As can be seen, the curves obtained for both types of nanoparticles are very similar. Moisture evaporation in both CNP samples leads to weight loss at 100 °C. The next weight loss corresponds to the degradation of the cellulose, which in both cases takes place in two stages, presenting a first higher peak at a temperature of 341 °C and a second lower peak at a temperature of about 420 °C. This same two-step decomposition behaviour was observed by Han et al. [26] although these authors found the peaks at much lower temperatures (254.7 and 328.4 °C) indicating a lower thermal stability of their nanoparticles.

However, other authors such as Onkarappa et al. [14] state that the decomposition of cellulose nanoparticles takes place in a single stage, although at a temperature also significantly lower than that found in this work, again indicating that these nanoparticles are less thermally stable than those obtained in the present study.

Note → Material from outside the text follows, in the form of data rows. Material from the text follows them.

theorem bellMade_frame (s : State) (r : BellReq) (new : U64) :
    s.bellMade r new = { s with cores := (s.bellMade r new).cores, fab := (s.bellMade r new).fab } := by
  unfold State.bellMade
  rw [bellPassed_frame]
  unfold logBell updateBuoys State.updCore
  rfl

theorem bellMade_module (s : State) (r : BellReq) (new : U64) : (s.bellMade r new).module = s.module := bellPassed_module r _

/-- An operation of this die sends nothing as its path goes on. -/
theorem bellMade_fab {s : State} {r : BellReq} {new : U64} (here : r.origin = .ordered ∨ r.origin = .express) :
    (s.bellMade r new).fab = s.fab := by
  unfold State.bellMade bellPassed
  obtain origin | origin := here <;> rw [origin] <;> rfl

section
variable {s : State} {r : BellReq} {old : U64} (apart : ∀ k b, r.origin ≠ .buoy k b)
include apart

theorem bellApplied_write (write : r.op ≠ 3) : bellApplied r old s =
    if r.srcModule = s.module then ackAdd r.srcCore r.ack (s.bellMade r (bellNew r.op old r.operand)) else s.bellMade r (bellNew r.op old r.operand) := by
  have module := bellMade_module s r (bellNew r.op old r.operand)
  unfold bellApplied
  split
  · rename_i k b origin
    exact absurd origin (apart k b)
  · dsimp only
    rw [if_neg write]
    unfold State.bellMade at module ⊢
    rw [← module]

theorem bellApplied_read (read : r.op = 3) : bellApplied r old s = returnRead r old (s.bellMade r old) := by
  have same : bellNew r.op old r.operand = old := by
    rw [read]
    rfl
  unfold bellApplied
  split
  · rename_i k b origin
    exact absurd origin (apart k b)
  · dsimp only
    rw [if_pos read, same]
    rfl

end

/-- A landing add reaches the core that it names, and no other. -/
theorem ackAdd_core (c : BitVec 5) (a : Option (BitVec 5)) (s : State) (k : Fin 32) :
    (ackAdd c a s).core k = if k = coreOf c.toNat then Claims.acked s a 1 (s.core k) else s.core k := by
  cases a with
  | none => exact (ite_self _).symm
  | some n =>
    unfold ackAdd landAdd Claims.acked
    dsimp only
    rw [updCore_core]
    by_cases same : k = coreOf c.toNat
    · rw [if_pos same, if_pos same, same]
      cases s.midCycle <;> rfl
    · rw [if_neg same, if_neg same]

theorem ackAdd_frame (c : BitVec 5) (a : Option (BitVec 5)) (s : State) : ackAdd c a s = { s with cores := (ackAdd c a s).cores } := by
  cases a <;> rfl

theorem acked_frame (s : State) (a : Option (BitVec 5)) (n : Nat) (k : Core) : Claims.acked s a n k =
    { k with counters := (Claims.acked s a n k).counters, lateAdds := (Claims.acked s a n k).lateAdds } := by
  unfold Claims.acked
  split
  · rfl
  · split <;> rfl

/-- What a landing add leaves of the counters depends on the counters alone. -/
theorem acked_counters {s t : State} (a : Option (BitVec 5)) (n : Nat) {k k' : Core} (mid : t.midCycle = s.midCycle)
    (counters : k'.counters = k.counters) (late : k'.lateAdds = k.lateAdds) :
    (Claims.acked t a n k').counters = (Claims.acked s a n k).counters ∧ (Claims.acked t a n k').lateAdds = (Claims.acked s a n k).lateAdds := by
  unfold Claims.acked
  rw [mid]
  split
  · exact ⟨counters, late⟩
  · split
    · exact ⟨counters, by rw [late]⟩
    · exact ⟨by rw [counters], late⟩

end Sys2Proof.Machine

namespace Sys2Proof.Machine

/-! ## The turn of an operation at its bank (R93, R229) -/

section
variable {s : State} {h : Fin 32} {bank : BitVec 5} {f : FillAcc} {r : BellReq}

/-- The state in which fill `f` has its turn and has done nothing yet. -/
def State.fillNoted (s : State) (h : Fin 32) (bank : BitVec 5) (f : FillAcc) : State := s.updCore h fun _ => Claims.noted s h bank f

theorem fillAccess_bell (turn : Claims.FillTurn s h bank f) {old : Option U64} (op : f.op = .bell r old) :
    exec (.fillAccess h bank) s = .next (bellTurn h f r old (s.fillNoted h bank f)) := by
  obtain ⟨free, next, port, once⟩ := turn
  change execFillAccess h bank s = _
  unfold execFillAccess
  dsimp only
  rw [if_neg (show ¬ (s.running = true ∧ bit (s.core h).busyBanks bank.toNat = true) from free), next]
  dsimp only
  rw [if_neg (not_or.2 ⟨mt List.contains_iff_mem.1 port, mt List.contains_iff_mem.1 once⟩), op]
  rfl

theorem fillNoted_core (s : State) (h : Fin 32) (bank : BitVec 5) (f : FillAcc) : (s.fillNoted h bank f).core h = Claims.noted s h bank f := by
  unfold State.fillNoted
  rw [updCore_core, if_pos rfl]

theorem fillNoted_bellTaken : (s.fillNoted h bank f).bellTaken r = s.bellTaken r := by
  have same (k : Fin 32) : ((s.fillNoted h bank f).core k).bellAt = (s.core k).bellAt ∧
      ((s.fillNoted h bank f).core k).regAt = (s.core k).regAt := by
    unfold State.fillNoted
    rw [updCore_core]
    split
    · rename_i eq
      rw [eq]
      exact ⟨rfl, rfl⟩
    · exact ⟨rfl, rfl⟩
  have home : homeCore (s.fillNoted h bank f) r.addr = homeCore s r.addr := rfl
  unfold State.bellTaken
  dsimp only
  rw [home, (same _).1, (same _).2]
  rfl

theorem fillNoted_staleLines : (s.fillNoted h bank f).staleLines ((s.fillNoted h bank f).core h) = s.staleLines (s.core h) := by
  rw [fillNoted_core]
  rfl

theorem fillNoted_fillBytes (a n : Nat) :
    (s.fillNoted h bank f).fillBytes ((s.fillNoted h bank f).core h) a n = s.fillBytes (s.core h) a n := by
  rw [fillNoted_core]
  rfl

theorem reads_iff (r : BellReq) : r.reads = true ↔ r.op = 3 := beq_iff_eq

/-- An operation waits while its home has applied one in this cycle. -/
theorem bellTurn_taken {old : Option U64} {s : State} (taken : s.bellTaken r = true) (ends : old.isSome = true ∨ r.op = 3) :
    bellTurn h f r old s = s := by
  unfold bellTurn
  dsimp only
  rw [if_pos ⟨taken, ends.imp_right (reads_iff r).2⟩]

/-- The first access of an operation that writes only reads its word, and reads nothing where a read would return the old content. -/
theorem bellTurn_first {s : State} (write : r.op ≠ 3) : bellTurn h f r none s =
    if (s.staleLines (s.core h)).any (fun x => x.1 == f.addr / 256) then s
    else s.updCore h fun k => { k with fills := k.fills.map fun g =>
      if g = f then { f with op := .bell r (some (BitVec.ofNat 64 (ofBytes (s.fillBytes (s.core h) f.addr 8)))) } else g } := by
  have not : ¬ r.reads = true := fun reads => write ((reads_iff r).1 reads)
  unfold bellTurn
  dsimp only
  rw [if_neg fun taken => taken.2.elim Bool.noConfusion not, if_neg not,
    if_pos (show (none : Option U64).isNone = true from rfl)]
  rfl

/-- Core `k` in which the fill `f` of an operation is done, and has left `new` in the word behind it. -/
def Core.bellFilled (f : FillAcc) (new : U64) (k : Core) : Core := { k with fills := passValue f.addr new (k.fills.erase f) }

/-- The second access of an operation that writes leaves the new value in its word. -/
theorem bellTurn_second {s : State} {old : U64} (write : r.op ≠ 3) (free : s.bellTaken r = false) : bellTurn h f r (some old) s =
    bellApplied r old (s.updCore h fun k =>
      (k.bellFilled f (bellNew r.op old r.operand)).fillWrite f.addr (toBytes 8 (bellNew r.op old r.operand).toNat)) := by
  unfold bellTurn
  dsimp only
  rw [if_neg fun taken => absurd (taken.1.symm.trans free) (by decide), if_neg fun reads => write ((reads_iff r).1 reads),
    if_neg (show ¬ (some old).isNone = true from Bool.false_ne_true)]
  rfl

/-- The only access of a READ. -/
theorem bellTurn_read {s : State} (read : r.op = 3) (free : s.bellTaken r = false) : bellTurn h f r none s =
    bellApplied r (BitVec.ofNat 64 (ofBytes (s.fillBytes (s.core h) f.addr 8)))
      (s.updCore h (Core.bellFilled f (BitVec.ofNat 64 (ofBytes (s.fillBytes (s.core h) f.addr 8))))) := by
  unfold bellTurn
  dsimp only
  rw [if_neg fun taken => absurd (taken.1.symm.trans free) (by decide), if_pos ((reads_iff r).2 read)]
  rfl

end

3.1.5. In Vitro Cytotoxicity

To evaluate the cytotoxic effects of the cellulose nanoparticles, CNP-1F and CNP-2A, and determine their suitability for biomedical applications, cell viability assays were performed with Alamar blue. The reaction is based on a dye, the redox indicator resazurin, which produces a colorimetric change and fluorescent signal in response to metabolic activity as well as cell survival and proliferation. Assays were performed on both a human cancer cell line (HeLa) and a healthy human cell line (EA.hy926). The results are shown in Figure 5.

As can be seen in Figure 4, for both cell lines the cell viability is higher than 85%, demonstrating the non-toxicity of CNPs to both cancer and healthy tissue cells [52]. Therefore, these results constitute a starting point for future studies on the use of CNPs synthesised from ionic liquids for biomedical applications as a drug release vehicle.

4. Conclusions

In the present study, two microcrystalline celluloses were used to prepare CNPs from the ionic liquid [emim⁺][CH₃COO⁻]. It has been found that by increasing the volume of acetonitrile as antisolvent, and by increasing temperature in the precipitation step, the hydrodynamic diameter of the CNPs decreases significantly.

The FTIR spectra reveal that the CNPs show the same characteristic peaks as cellulose. No new bands are observed in the CNPs with respect to the preceding microcrystalline cellulose, suggesting no further chemical modification of the cellulose by the process. The FESEM images show a granular, almost spheroidal morphology, smaller in size than that measured by DLS due to the swelling effect that occurs in the suspended particles when using the latter technique.

TGA/DTA analysis shows that CNPs reveal a small weight loss around 100 °C, which is associated with the evaporation of bound water in the cellulose samples. The degradation of CNPs occurs in two stages, the main mass loss occurring at 341 °C, the second around 420 °C, as shown in the DTA curve. All CNPs have a good thermal stability.

Finally, CNP-1F and CNP-2A have been shown to exhibit no cytotoxic effects when assessing cell viability in both a human cancer cell line (HeLa) and a healthy human cell line (EA.hy926), making them suitable for use in biomedical applications. Moreover, due to the surface properties of CNPs, these results offer the possibility of their surface functionalization, which has a great potential for loading different types of drugs and applications.